= WORK INSTRUCTION =
Among the entries below, find every line that contains the string "fillFrame", then copy it.

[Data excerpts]
/-! ### Bulk buffers -/

theorem State.Canonical.bulkDone (h : s.Canonical) {b : Nat} {e : BulkEntry} {x : BulkResult} : (s.bulkDone b e x).Canonical :=
  .ite (.postTo (.advanceHead (.hostWrite h _ _)) _ _ _) (.advanceHead (.hostWrite h _ _))

/-! ### Images (R444, R445, R748) -/

theorem State.Canonical.imageArrived (h : s.Canonical) {t : Transfer} {i : ImageData} {f : StartFacts} :
    (s.imageArrived t i f).Canonical := by
  unfold State.imageArrived
  split
  · exact .programArrived h
  · exact .scheduleArrived h
  · exact .importArrived h
  · exact .objectArrived h

theorem State.Canonical.takeImageBuffer (h : s.Canonical) {b : Nat} {e : BulkEntry} {x : BulkData} :
    (s.takeImageBuffer b e x).Canonical := by
  unfold State.takeImageBuffer
  dsimp only
  split
  · exact .bulkDone h
  · refine .ite (.bulkDone (.endTransfers h)) (.ite (.bulkDone (.modHost h _)) (.ite (.bulkDone (.endTransfers h)) ?_))
    split
    · exact .imageArrived (.bulkDone (.modHost h _))
    · exact .bulkDone (.endTransfers h)

/-! ### Host frames to the network (R412, R516, R517) -/

theorem State.Canonical.sendHostFrame (h : s.Canonical) {e : BulkEntry} {x : HostFrameTx} : (s.sendHostFrame e x).Canonical :=
  .ite h (.ite (.ite (.bump h _) h) (.ite (.ite (.bump (.update h) _) (.update h)) (.ite (.pushStamp (.bump (.update h) _)) (.bump
    (.update h) _))))

/-! ### Received frames to the host (R516) -/

theorem State.Canonical.frameBytes (h : s.Canonical) {f : NetFrame} : (s.frameBytes f).2.Canonical := .update h

theorem State.Canonical.fillFrame (h : s.Canonical) {b : Nat} {e : BulkEntry} : (s.fillFrame b e).Canonical := by
  unfold State.fillFrame
  dsimp only
  split
  · exact h
  · exact .ite (.bump (.update h) _) (.ite h (.ite (.bulkDone (.bump (.update h) _)) (.bulkDone (.channelWrite (.frameBytes
      (.update h))))))

/-! ### Store exports (R687) -/

theorem State.Canonical.fillExport (h : s.Canonical) {b : Nat} {e : BulkEntry} : (s.fillExport b e).Canonical := by
  unfold State.fillExport
  dsimp only
  split
  · exact h
  · exact .ite (.bulkDone (.finish (.modStore h) _ _ _ _ _ _)) (.ite h (.bulkDone (.ite (.finish (.modStore (.channelWrite
      (.exportBytes h))) _ _ _ _ _ _) (.modStore (.channelWrite (.exportBytes h))))))

theorem answers_execBulkBufferConsumed {b : Fin 4} {e : BulkEntry} {x : BulkData} : s.Answers (execBulkBufferConsumed b e x s) := by
  unfold execBulkBufferConsumed
  dsimp only
  refine .ite (.next id) (.ite (.next fun h => .ringFault h) (.ite (.next fun h => .bulkDone h) (.ite (.ite (.next fun h =>
    .takeImageBuffer h) (.ite (.ite (.next fun h => .bulkDone h) (.next fun h => .bulkDone ?_)) (.next fun h => .bulkDone h))) (.ite
    (.next fun h => .fillFrame h) (.ite (.next fun h => .fillExport h) (.next fun h => .bulkDone h))))))
  split
  · exact .sendHostFrame h
  · exact h

/-! ### The crossbars as the cluster DMA meets them -/

theorem State.Canonical.xbarAsk (h : s.Canonical) {c : Nat} {k : Nat} : (State.xbarAsk c k s).2.Canonical := by
  induction k generalizing s with
  | zero => exact h
  | succ k ih =>
    unfold State.xbarAsk
    split
    · exact h
    · split
      · exact h
      · split
        · exact h
        · split
          · exact h
          · dsimp only
            split
            · exact ih (.setGrant h)
            · exact .setGrant h

theorem State.Canonical.passWord (h : s.Canonical) {c : Nat} {d : ClDma} {last : Bool} : (s.passWord c d last).Canonical := by
  unfold State.passWord
  dsimp only
  refine .each h fun _ _ h1 => ?_
  split
  · exact .ite (.setGrant h1) h1
  · exact h1

/-! ### The shared-memory port, the cluster DMA, the output scrub and the peek (R117, R272–R294) -/

theorem State.Canonical.sharedEcc (h : s.Canonical) {c : Nat} {x0 : Ecc} : (s.sharedEcc c x0).Canonical := by
  unfold State.sharedEcc
  split
  · exact h
  · exact .bumpBy h _ _
  · exact .cut h

theorem State.Canonical.serveRead (h : s.Canonical) {c u now : Nat} {r : ReadReq} : (s.serveRead c u now r).Canonical := by
  unfold State.serveRead
  dsimp only
  split
  · exact .each h fun _ _ h1 => .modUnit h1
  · exact .each h fun _ _ h1 => .modUnit h1
  · exact .each h fun _ _ h1 => .modUnit h1
  · exact .each (.ldpRead h) fun _ _ h1 => .modUnit h1
  · exact .each h fun _ _ h1 => .modUnit h1

theorem State.Canonical.settleRead (h : s.Canonical) {u : Nat} : (s.settleRead u).Canonical := by
  unfold State.settleRead
  dsimp only
  split
  · exact .setUnit h _ _
  · exact .readLost (.setUnit h _ _)
  · exact h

= SOLUTION TO THE PROBLEM =
theorem State.Canonical.fillFrame (h : s.Canonical) {b : Nat} {e : BulkEntry} : (s.fillFrame b e).Canonical := by
  unfold State.fillFrame
    (.next fun h => .fillFrame h) (.ite (.next fun h => .fillExport h) (.next fun h => .bulkDone h))))))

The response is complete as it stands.